Describe the bug When using cuCIM to load TIFF files that does not have color channel (a grayscale 2D image), no error is thrown and instead the values will be repeated to create an RGBA image, representing the grayscale image. This may cause confusion, like here: https://github.com/Project-MONAI/MONAI/issues/3858
Steps/Code to reproduce bug
import numpy as np
from skimage import io
from cucim import CuImage
image_path = "test.tif"
x = np.random.randint(low=0, high=256, size=(128,128), dtype=np.uint8)
io.imsave(image_path, x)
img = np.array(CuImage(image_path).read_region())
print(f"{img.shape = }")
print(f"{img[0, 0, :] = }")
img.shape = (128, 128, 4)
img[0, 0, :] = array([121, 121, 121, 255], dtype=uint8)
@gigony is there any update on this? thanks
@drbeh we would eventually need to support multi-band and other data types
- https://github.com/rapidsai/cucim/issues/33
Currently, if the image is not RAW/LZW/JPEG/JPEG2000-compressed tiled/multi-resolution RGB images, it delegates its processing to libtiff's TIFFRGBAImageGet()
method that creates a 4-channel RGBA array.
What would you suggest until we support single-channel image data? Maybe raising a warning message would be one we can do?
Thank you, @gigony! Raising an error would satisfy the purpose of this open issue. Currently, we don't have any need for single-channel images in digital pathology but it might be a good feature to have.

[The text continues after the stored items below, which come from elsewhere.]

-- ==== Sys2Proof/Machine/State.lean ====
section
/-! DEFINITION. The state of the FBC (10_state.md) as plain data, why a step can stop, and the state at reset (R52). -/

namespace Sys2Proof.Machine

/-- Memory: the (index, byte) pairs that differ from what an unlisted index reads as, indices rising. -/
abbrev Memory := List Host.Cell

/-- CSTATE, the controller state (R40). -/
inductive CState where
  | uninitialized | initializing | ready | shuttingDown | closed | configFailed
  deriving DecidableEq, Repr

/-- RESP_CODE (R47, R103); code 3 is never produced. -/
inductive RespCode where
  | ok | ioError | configFailure
  deriving DecidableEq, Repr

/-- The usage faults (R305). -/
inductive UsageFault where
  | notReady | illegalOp
  deriving DecidableEq, Repr

/-- What the transport answers to a transaction or an acquisition (R73, R212). -/
inductive Answer where
  | success | failure
  deriving DecidableEq, Repr

/-- A transaction on the transport (R73). -/
inductive Transaction where
  | writeRegister (addr value : Byte)
  | writeBlock (addr : Byte) (bytes : List Byte)
  deriving DecidableEq, Repr

/-- An event of the transport trace (R75); the answer is `none` while the transport has not answered. -/
inductive Event where
  | acquire (bus : BusId) (addr : Byte) (answer : Option Answer)
  | transaction (t : Transaction) (answer : Option Answer)
  | release
  deriving DecidableEq, Repr

/-- What a sequence still has to issue: a bus command or data byte, or a block of data bytes (R20, R214, R242, R243,
R247). -/
inductive SeqItem where
  | bus (i : Instr)
  | block (bytes : List Byte)
  deriving DecidableEq, Repr

/-- A request waiting on the host request port, with the caller that presented it (R5, R104). -/
structure Waiting where
  caller  : Nat
  request : Request
  deriving DecidableEq, Repr

/-- A response delivered (R301); `dest` is the caller, or `none` for the agent that applied reset. -/
structure Response where
  dest : Option Nat
  code : RespCode
  data : Word
  deriving DecidableEq, Repr

/-- The FBC. The first four groups are the state 10_state.md lists; then what the spec implies of a sequence in progress
and of the ports; last the model's own fields (INVENTORY.md, State). -/
structure State where
  -- configuration registers, R31 to R34
  cfgBus    : BusId
  cfgAddr   : Byte
  cfgOrient : Orient
  cfgAmode  : AMode
  -- the framebuffer, R36
  fb        : Memory
  -- controller state and status, R40 to R47
  cstate    : CState
  txh       : Bool
  log       : BitVec 17
  fault     : BitVec 2
  seqK      : Nat
  busy      : Bool
  respCode  : RespCode
  respData  : Word
  -- operand latches, R48
  op        : Byte
  on        : Bool
  x         : Word
  y         : Word
  w         : Word
  h         : Word
  img       : Image
  -- the running sequence: what it has still to issue (R22), and whether a transaction is unanswered (R75, R309)
  seq       : List SeqItem
  waiting   : Bool
  -- the ports: requests waiting (R104), the current requester and the responses (R301), the transport trace (R75)
  port      : List Waiting
  requester : Option Nat
  responses : List Response
  trace     : List Event
  -- the model's own: the parameters (R14), the transport's answers to come (U5), the arbiter's counter (U8)
  params    : Params
  answers   : List Answer
  arbK      : Nat
  deriving DecidableEq, Repr

/-- Why the machine stops. -/
inductive Fault where
  /-- Raised by `step` when a transaction or the acquisition was issued and the transport never answers it: "A model gives
  the FBC no step in this state" (R309). Safe: the spec gives no step. -/
  | transportNeverAnswers
  /-- Raised by `step` when BUSY is 1 in Closed or ConfigFailed: no operation runs there (R210, R271), so no rule moves
  the FBC. Safe: no run reaches it. -/
  | busyWithoutOperation
  /-- Raised by a bus command, data byte or block when no sequence of the FBC is running or no transport is held: "A
  transaction is issued only while TXH = 1" (R42), and only by a sequence (R71, R111). Safe: no run reaches it. -/
  | transactionOutsideSequence
  deriving DecidableEq, Repr

/-- Why an instruction has no meaning. -/
inductive Refusal where
  /-- Raised by `exec` for an instruction the model gives no meaning yet. Safe. -/
  | notModelled (mnemonic : String)
  deriving DecidableEq, Repr

/-- R52, R211: the state at the moment reset is applied with a configuration input, before construction runs. The
response registers and operand latches are unspecified there: DESIGN CHOICE zero (log 5). -/
def State.resetWith (c : ConfigInput) : State :=
  { cfgBus := c.bus, cfgAddr := c.addr, cfgOrient := c.orient, cfgAmode := c.amode,
    fb := [],
    cstate := .uninitialized, txh := false, log := 0#17, fault := 0#2, seqK := 0, busy := true,
    respCode := .ok, respData := 0#16,
    op := 0#8, on := false, x := 0#16, y := 0#16, w := 0#16, h := 0#16, img := 0#8192,
    seq := [], waiting := false,
    port := [], requester := none, responses := [], trace := [],
    params := Params.recommended, answers := [], arbK := 0 }

/-- Reset with the default configuration (R342). -/
def State.reset : State := State.resetWith {}

end Sys2Proof.Machine
end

Thank you, @gigony! Raising an error would satisfy the purpose of this open issue. Currently, we don't have any need for single-channel images in digital pathology but it might be a good feature to have.
Now raising a warning message (by https://github.com/rapidsai/cucim/pull/293) and updated tag from bug
to feature request
.
Currently, we don't have any need for single-channel images in digital pathology but it might be a good feature to have.
One use case would be where another imaging modality is used, such as higher harmonic generation microscopy, from which we only want to fetch one channel, as the other channels might sometimes be undescriptive and might confuse deep learning models.
Another use case is when a mask's pixels intensity serve as labels. If high resolution masks are available, it might still be beneficial to read them with cucim.